North Dakota oil boom provides hope and prosperity

A natural gas flare illuminates an oil well at dusk in March in Williston, N.D., as Coeur d’Alene resident Kevin McLeod walks by. McLeod, who moved to Williston in search of employment, works for B&G Roustabout as a laborer. The oil boom has created thousands of jobs for those willing to relocate to the fields of North Dakota.

Kevin McLeod packed up his ’93 Dodge Ram and kissed his wife and 5-year-old son goodbye.

From Coeur d’Alene, the 33-year-old construction worker headed east on Interstate 90, across the broad, flat prairies of eastern Montana toward North Dakota, where good-paying jobs in the oil fields beckoned.

Kevin had $600 in his pocket – the last of the couple’s savings.
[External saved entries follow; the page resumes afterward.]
/-- A flip at a parity position leaves the data (R93). -/
theorem Codec.extract_flip_parity (c : CodeWord) {p : Nat} (hp : p ∈ w.paritySet) :
    Codec.extract w (Codec.flip c p) = Codec.extract w c := by
  have hpos : p ∈ w.positions := Width.mem_positions.mpr (Width.paritySet_range hp)
  rw [show Codec.flip c p = c ^^^ maskOf 38 [p] from Codec.foldl_flip c [p]]
  exact (Codec.extract_xor_maskOf_eq_iff c (List.nodup_singleton p) (by simpa using hpos)).mpr
    (by simpa using hp)

/-- The syndrome and the data determine a vector of `N` bits: a parity bit is what the parity over
its coverage set and the set's other members, all data positions, leave for it (R87). -/
theorem Codec.eq_of_syndrome_eq_of_extract_eq {a b : CodeWord} (ha : a.toNat < 2 ^ w.n)
    (hb : b.toNat < 2 ^ w.n) (hs : Codec.syndrome w a = Codec.syndrome w b)
    (hx : Codec.extract w a = Codec.extract w b) : a = b := by
  have hdata {i : Nat} (hi : i ∈ w.positions) (hpar : i ∉ w.paritySet) : bitAt a i = bitAt b i :=
    Codec.extract_eq_iff.mp hx i (Width.mem_dataPositions_iff_notMem_paritySet.mpr ⟨hi, hpar⟩)
  apply eq_of_bitAt_eq
  intro i h1 _
  by_cases hn : i ≤ w.n
  · by_cases hpar : i ∈ w.paritySet
    · obtain ⟨j, hj, rfl⟩ := Width.mem_paritySet.mp hpar
      have hself : 2 ^ j ∈ w.cov (2 ^ j) := (Width.mem_cov_parity hpar hpar).mpr rfl
      apply eq_of_xorOver_eq hself
      · rw [← Codec.getLsbD_syndrome_of_lt a hj, ← Codec.getLsbD_syndrome_of_lt b hj, hs]
      · intro i hi
        obtain ⟨hne, hcov⟩ := (w.nodup_cov _).mem_erase_iff.mp hi
        exact hdata (Width.mem_positions.mpr (Width.mem_cov.mp hcov).1)
          fun hi => hne ((Width.mem_cov_parity hi hpar).mp hcov)
    · exact hdata (Width.mem_positions.mpr ⟨h1, hn⟩) hpar
  · rw [bitAt, bitAt, getLsbD_of_lt ha (by omega), getLsbD_of_lt hb (by omega)]

/-- Of the vectors of `N` bits, those of syndrome 0 are the encodings of their own data (R87). -/
theorem Codec.syndrome_eq_zero_iff {c : CodeWord} (hc : c.toNat < 2 ^ w.n) :
    Codec.syndrome w c = 0#6 ↔ c = Codec.encode w (Codec.extract w c) := by
  constructor
  · intro hs
    apply Codec.eq_of_syndrome_eq_of_extract_eq hc (Codec.encode_lt w _)
    · rw [hs, Codec.syndrome_encode]
    · rw [Codec.extract_encode (Codec.extract_lt w c)]
  · intro h
    rw [h, Codec.syndrome_encode]

end

end Sys2Proof.Machine
end

section
/-! SUPPORT. DECODE in each of the three classifications (R90, R91, R95), and the commands on
operands that fit their ports. -/

namespace Sys2Proof.Machine

section
variable {w : Width} {c : CodeWord} {e : PosWord}

theorem classify_eq_noError_iff : classify w e = .noError ↔ e = 0#6 := by
  constructor
  · intro h
    rcases classify_cases w e with ⟨h0, -⟩ | ⟨-, hv⟩ | ⟨-, hv⟩
    · exact BitVec.eq_of_toNat_eq h0
    · cases hv.symm.trans h
    · cases hv.symm.trans h
  · rintro rfl
    exact if_pos rfl

theorem classify_of_inRange (h1 : 1 ≤ e.toNat) (hn : e.toNat ≤ w.n) :
    classify w e = .corrected := by
  rw [classify, if_neg (by omega), if_pos ⟨h1, hn⟩]

theorem classify_of_gt (h : w.n < e.toNat) : classify w e = .uncorrectable := by
  rw [classify, if_neg (by omega), if_neg (by omega)]

/-- The corrector flips the position of a CORRECTED syndrome (R91). -/
theorem Codec.correct_of_corrected (h : classify w e = .corrected) :
    Codec.correct w c e = Codec.flip c e.toNat := by
  rw [Codec.correct, h, Codec.flip]

/-- The corrector leaves a vector with an UNCORRECTABLE syndrome (R91). -/
theorem Codec.correct_of_uncorrectable (h : classify w e = .uncorrectable) :
    Codec.correct w c e = c := by
  rw [Codec.correct, h]

/-- A DECODE of a vector with a CORRECTED syndrome reports the position and flips it (R95). -/
theorem Codec.decodeResponse_of_corrected (h : classify w (Codec.syndrome w c) = .corrected) :
    Codec.decodeResponse w c = ⟨true, 1#2, 0#2, 1#2, Codec.syndrome w c, Codec.syndrome w c,
      Codec.extract w (Codec.flip c (Codec.syndrome w c).toNat),
      Codec.flip c (Codec.syndrome w c).toNat⟩ := by
  simp only [Codec.decodeResponse, Codec.reportedPosition, Codec.correct_of_corrected h, h,
    statusCode, errNone]

/-- A DECODE of a vector with an UNCORRECTABLE syndrome returns it as received (R95). -/
theorem Codec.decodeResponse_of_uncorrectable
    (h : classify w (Codec.syndrome w c) = .uncorrectable) :
    Codec.decodeResponse w c =
      ⟨true, 1#2, 0#2, 2#2, Codec.syndrome w c, 0#6, Codec.extract w c, c⟩ := by
  simp only [Codec.decodeResponse, Codec.reportedPosition, Codec.correct_of_uncorrectable h, h,
    statusCode, errNone]

/-- A DECODE of a codeword with one position flipped reports the position and restores the codeword
(R96). -/
theorem Codec.decodeResponse_flip_encode {d : DataWord} {q : PosWord} (hd : d.toNat < 2 ^ w.k)
    (hq : q.toNat ∈ w.positions) :
    Codec.decodeResponse w (Codec.flip (Codec.encode w d) q.toNat) =
      ⟨true, 1#2, 0#2, 1#2, q, q, d, Codec.encode w d⟩ := by
  have hs : Codec.syndrome w (Codec.flip (Codec.encode w d) q.toNat) = q :=
    BitVec.eq_of_toNat_eq (Codec.toNat_syndrome_flip_encode d hq)
  obtain ⟨h1, hn⟩ := Width.mem_positions.mp hq
  have hclass : classify w q = .corrected := classify_of_inRange h1 hn
  rw [Codec.decodeResponse_of_corrected (hs.symm ▸ hclass), hs, Codec.flip_flip,
    Codec.extract_encode hd]

end

section
variable {s : State} {c : CodeWord}

/-- DECODE of a vector that fits the codeword port (R95). -/
theorem exec_decode_of_fits (hc : c.toNat < 2 ^ s.width.n) :
    exec (.decode c) s = .next (s.respond (Codec.decodeResponse s.width c)) := by
  rw [exec_eq_respond, Instr.response, Width.cwWires, lowBits_of_lt hc]

/-- FLIP at a position in range of a vector that fits the codeword port (R100). -/
theorem exec_flip_of_inRange {q : PosWord} (hc : c.toNat < 2 ^ s.width.n)
    (hq : q.toNat ∈ s.width.positions) : exec (.flip c q) s =
      .next (s.respond ⟨true, 2#2, 0#2, 0#2, 0#6, 0#6, 0#32, Codec.flip c q.toNat⟩) := by
  obtain ⟨h1, hn⟩ := Width.mem_positions.mp hq
  have hwires : s.width.posWires q = q := lowBits_of_lt (hn.trans_lt s.width.n_lt)
  have hrange : positionInRange s.width q.toNat = true := by simp [positionInRange, h1, hn]
  rw [exec_eq_respond, Instr.response, hwires, if_pos hrange, Width.cwWires, lowBits_of_lt hc]

end

/-- A position in range flipped leaves a vector within the codeword port (R98). -/
theorem Codec.flip_lt {w : Width} {c : CodeWord} {q : Nat} (hc : c.toNat < 2 ^ w.n)
    (hq : q ∈ w.positions) : (Codec.flip c q).toNat < 2 ^ w.n := by
  obtain ⟨h1, hn⟩ := Width.mem_positions.mp hq
  exact xor_unitAt_lt hc h1 hn

end Sys2Proof.Machine
end

section
/-! SUPPORT. Several flipped positions of a codeword (R92). -/

namespace Sys2Proof.Machine

section
variable {w : Width} {F : List Nat}

/-- Flips at distinct positions, one at least, change a vector. -/
theorem xor_maskOf_ne (c : CodeWord) (hF : F.Nodup) (hr : ∀ i ∈ F, i ∈ w.positions) (hne : F ≠ []) :
    c ^^^ maskOf 38 F ≠ c := by
  obtain ⟨a, ha⟩ := List.exists_mem_of_ne_nil F hne
  have hrange := Width.positions_range hr
  intro h
  have hbit := congrArg (bitAt · a) h
  simp [bitAt_maskOf hF hrange (hrange a ha).1, ha] at hbit

theorem xor_maskOf_lt {c : CodeWord} (hc : c.toNat < 2 ^ w.n) (hr : ∀ i ∈ F, i ∈ w.positions) :
    (c ^^^ maskOf 38 F).toNat < 2 ^ w.n := by
  rw [← Codec.foldl_flip]
  induction F generalizing c with
  | nil => exact hc
  | cons q F ih =>
    exact ih (Codec.flip_lt hc (hr q List.mem_cons_self))
      fun i hi => hr i (List.mem_cons_of_mem _ hi)

/-- Flips whose positions XOR to 0 turn a codeword into the codeword of other data (R92). -/
theorem Codec.extract_xor_maskOf_ne (d : DataWord) (hF : F.Nodup) (hr : ∀ i ∈ F, i ∈ w.positions)
    (hne : F ≠ []) (hsum : F.foldl (fun a i => a ^^^ i) 0 = 0) :
    Codec.extract w (Codec.encode w d ^^^ maskOf 38 F) ≠ d := by
  intro hd
  have hxor := Codec.toNat_syndrome_xor_maskOf (Codec.syndrome_encode w d) hr
  have hs : Codec.syndrome w (Codec.encode w d ^^^ maskOf 38 F) = 0#6 :=
    BitVec.eq_of_toNat_eq (hxor.trans hsum)
  have hcodeword := (Codec.syndrome_eq_zero_iff (xor_maskOf_lt (Codec.encode_lt w d) hr)).mp hs
  rw [hd] at hcodeword
  exact xor_maskOf_ne _ hF hr hne hcodeword

section
variable {a b : Nat} (d : DataWord) (ha : a ∈ w.positions) (hb : b ∈ w.positions) (hab : a ≠ b)
include ha hb hab

/-- The XOR of two distinct positions, where it is at most `N`, is a third position (R92). -/
theorem xor_is_third_position (hn : a ^^^ b ≤ w.n) :
    a ^^^ b ∈ w.positions ∧ a ^^^ b ≠ a ∧ a ^^^ b ≠ b := by
  obtain ⟨ha1, -⟩ := Width.mem_positions.mp ha
  obtain ⟨hb1, -⟩ := Width.mem_positions.mp hb
  have hxor : a ^^^ b ≠ 0 := Nat.xor_ne_zero_iff.mpr hab
  refine ⟨Width.mem_positions.mpr ⟨by omega, hn⟩, ?_, ?_⟩
  · rw [ne_eq, xor_left_eq_self_iff]
    omega
  · rw [ne_eq, xor_right_eq_self_iff]
    omega

/-- Two flips whose XOR is a position: flipping it as a third one gives a codeword of other
data (R92). -/
theorem Codec.flip_xor_of_two_flips (hn : a ^^^ b ≤ w.n) :
    Codec.flip (Codec.flip (Codec.flip (Codec.encode w d) a) b) (a ^^^ b) =
      Codec.encode w d ^^^ maskOf 38 [a, b, a ^^^ b] ∧
    Codec.extract w
      (Codec.flip (Codec.flip (Codec.flip (Codec.encode w d) a) b) (a ^^^ b)) ≠ d := by
  obtain ⟨he, hea, heb⟩ := xor_is_third_position ha hb hab hn
  have hnodup : [a, b, a ^^^ b].Nodup := by simp [hab, hea.symm, heb.symm]
  have hr : ∀ i ∈ [a, b, a ^^^ b], i ∈ w.positions := by simp [ha, hb, he]
  have hflips := Codec.foldl_flip (Codec.encode w d) [a, b, a ^^^ b]
  simp only [List.foldl_cons, List.foldl_nil] at hflips
  rw [hflips]
  exact ⟨rfl, Codec.extract_xor_maskOf_ne d hnodup hr (by simp) (by simp)⟩

/-- Two flips leave the data wrong exactly when one is at a data position (R92). -/
theorem Codec.extract_two_flips_ne_iff (hd : d.toNat < 2 ^ w.k) :
    Codec.extract w (Codec.flip (Codec.flip (Codec.encode w d) a) b) ≠ d ↔
      isPow2 a = false ∨ isPow2 b = false := by
  have hflips : Codec.flip (Codec.flip (Codec.encode w d) a) b =
      Codec.encode w d ^^^ maskOf 38 [a, b] := Codec.foldl_flip (Codec.encode w d) [a, b]
  have hdata := Codec.extract_xor_maskOf_eq_iff (w := w) (F := [a, b]) (Codec.encode w d)
    (by simpa using hab) (by simp [ha, hb])
  rw [Codec.extract_encode hd, List.forall_mem_cons, List.forall_mem_singleton,
    ← Width.isPow2_iff ha, ← Width.isPow2_iff hb] at hdata
  rw [hflips, ne_eq, hdata, not_and_or, Bool.not_eq_true, Bool.not_eq_true]

end

end

end Sys2Proof.Machine
end

section
/-! PROOFS. The statements on the decoder (R84 to R96). -/

namespace Sys2Proof.Machine

/-- Settles O32: the bits by the law of the syndrome and the parity under a mask, the value as the
sum of its bits. -/
theorem syndromeBits : Obligations.SyndromeBits := by
  refine fun w c => ⟨fun j hj => ⟨Codec.getLsbD_syndrome_of_lt c hj, ?_⟩, ?_⟩
  · rw [Codec.getLsbD_syndrome_of_lt c hj, xorOver_and_maskOf c (w.nodup_cov _)]
    intro i hi
    obtain ⟨⟨h1, hn⟩, -⟩ := Width.mem_cov.mp hi
    exact ⟨h1, hn.trans w.n_le⟩
  · rw [← Nat.mod_eq_of_lt (Codec.syndrome_lt w c), ← sum_testBit_eq_mod]
    congr 1
    apply List.map_congr_left
    intro j hj
    rw [← Codec.getLsbD_syndrome_of_lt c (List.mem_range.mp hj), BitVec.getLsbD]

/-- Settles O33: the syndrome and the data determine a vector, and `Extract` inverts `Encode`. -/
theorem zeroSyndromeIsCodeword : Obligations.ZeroSyndromeIsCodeword := by
  refine fun w => ⟨fun c => Codec.syndrome_eq_zero_iff, fun c hc => ⟨fun h => ?_, ?_⟩,
    fun a b ha hb h => ?_⟩
  · exact ⟨_, Codec.extract_lt w c, (Codec.syndrome_eq_zero_iff hc).mp h⟩
  · rintro ⟨d, -, rfl⟩
    exact Codec.syndrome_encode w d
  · rw [← Codec.extract_encode ha, h, Codec.extract_encode hb]

/-- Settles O34: linearity, the syndrome of a unit vector, and an induction over the flipped
positions. -/
theorem syndromeIsLinear : Obligations.SyndromeIsLinear :=
  fun w => ⟨Codec.syndrome_xor w, fun _ => Codec.toNat_syndrome_unitAt,
    fun _ _ hc _ => Codec.toNat_syndrome_xor_maskOf hc⟩

/-- Settles O35: the syndrome of one flip is its position, and that of a pair is the XOR of the two,
so the pairs can be counted. -/
theorem syndromeRange : Obligations.SyndromeRange := by
  refine ⟨fun w c => Nat.le_sub_one_of_lt (Codec.syndrome_lt w c),
    fun w d => ⟨?_, fun q hq => ?_⟩, ?_⟩
  · simp [Codec.syndrome_encode]
  · rw [Codec.toNat_syndrome_flip_encode d hq]
    exact (Width.mem_positions.mp hq).2
  · have hpairs (w : Width) :
        (w.positions.product w.positions).filter (fun p => decide (p.1 < p.2 ∧
          w.n < (Codec.syndrome w (unitAt 38 p.1 ^^^ unitAt 38 p.2)).toNat)) =
        (w.positions.product w.positions).filter fun p =>
          decide (p.1 < p.2 ∧ w.n < p.1 ^^^ p.2) := by
      apply List.filter_congr
      rintro ⟨a, b⟩ hp
      obtain ⟨ha, hb⟩ := List.mem_product.mp hp
      rw [Codec.toNat_syndrome_unitAt_xor ha hb]
    simp only [hpairs]
    decide +kernel

/-- Settles O36: the decoder's law, the response in each classification, and the spec's values by
computing them. -/
theorem decodeCommand : Obligations.DecodeCommand := by
  refine ⟨fun w c hc hop => ?_, fun c s hc => ?_, fun w => ?_, by decide +kernel, by decide⟩
  · obtain ⟨-, hdecode, -⟩ := (wordSelectsItsOperation w).1 c hc
    exact hdecode hop
  · rw [exec_decode_of_fits hc]
    refine ⟨fun h => ?_, fun h1 hn => ?_, fun h => ?_⟩
    · have hzero : Codec.syndrome s.width c = 0#6 := BitVec.eq_of_toNat_eq h
      rw [Codec.decodeResponse_of_syndrome_zero hzero, hzero]
      rfl
    · rw [Codec.decodeResponse_of_corrected (classify_of_inRange h1 hn)]
      rfl
    · rw [Codec.decodeResponse_of_uncorrectable (classify_of_gt h)]
      rfl
  · have hzero : Codec.extract w 0#38 = 0#32 := by
      simpa using Codec.extract_encode (w := w) (d := 0#32) (Nat.two_pow_pos _)
    exact ⟨Codec.syndrome_zero w, hzero, by cases w <;> decide⟩

/-- Settles O37: the extractor's law at each data bit, and its blindness to parity positions. -/
theorem extractReadsTheDataPositions : Obligations.ExtractReadsTheDataPositions :=
  fun w c => ⟨fun _ h1 hk => Codec.bitAt_extract c (Width.mem_dataBits.mpr ⟨h1, hk⟩),
    Codec.extract_lt w c, fun _ => Codec.extract_flip_parity c⟩

/-- Settles O38: a parity position is in range, and its flip leaves the data. -/
theorem parityPositionCorrection : Obligations.ParityPositionCorrection := by
  intro s c hc hpar
  obtain ⟨h1, hn⟩ := Width.paritySet_range hpar
  have hclass : classify s.width (Codec.syndrome s.width c) = .corrected :=
    classify_of_inRange h1 hn
  rw [Codec.correct_of_corrected hclass, exec_decode_of_fits hc,
    Codec.decodeResponse_of_corrected hclass, Codec.extract_flip_parity c hpar]
  exact ⟨hclass, rfl, rfl⟩

/-- Settles O39: DECODE of a codeword is the round trip, and DECODE of a flipped one restores it. -/
theorem singleErrorIsCorrected : Obligations.SingleErrorIsCorrected := by
  intro s d hd
  obtain ⟨-, hencode, -⟩ := encodeCommand
  obtain ⟨-, -, hdecode⟩ := roundTrip
    (s.respond ⟨true, 0#2, 0#2, 0#2, 0#6, 0#6, 0#32, Codec.encode s.width d⟩) d hd
  refine ⟨_, hencode d s hd, rfl, ⟨_, hdecode, rfl, rfl, rfl, rfl⟩, fun q h1 hn => ?_⟩
  have hq : q.toNat ∈ s.width.positions := Width.mem_positions.mpr ⟨h1, hn⟩
  have hcw := Codec.encode_lt s.width d
  refine ⟨_, _, exec_flip_of_inRange hcw hq, rfl, exec_decode_of_fits (Codec.flip_lt hcw hq), ?_⟩
  simp only [State.respond_rsp, State.respond_width]
  rw [Codec.decodeResponse_flip_encode hd hq]
  exact ⟨rfl, rfl, rfl, rfl, rfl⟩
It had to buy gas and food for the 800-mile trip and keep him afloat until he landed work. It was a financial gamble, but one that his wife, Lisa, fully supported.

“It was either that, or literally be out on the streets,” she said.

Kevin had hit a series of economic dead ends in the Inland Northwest. After the real estate market collapsed, he’d lost successive jobs in construction, welding and landscaping.

The family fell behind on rent and utilities. Bill collectors started calling. Even with Lisa working full time as a bartender, homelessness was a looming fear.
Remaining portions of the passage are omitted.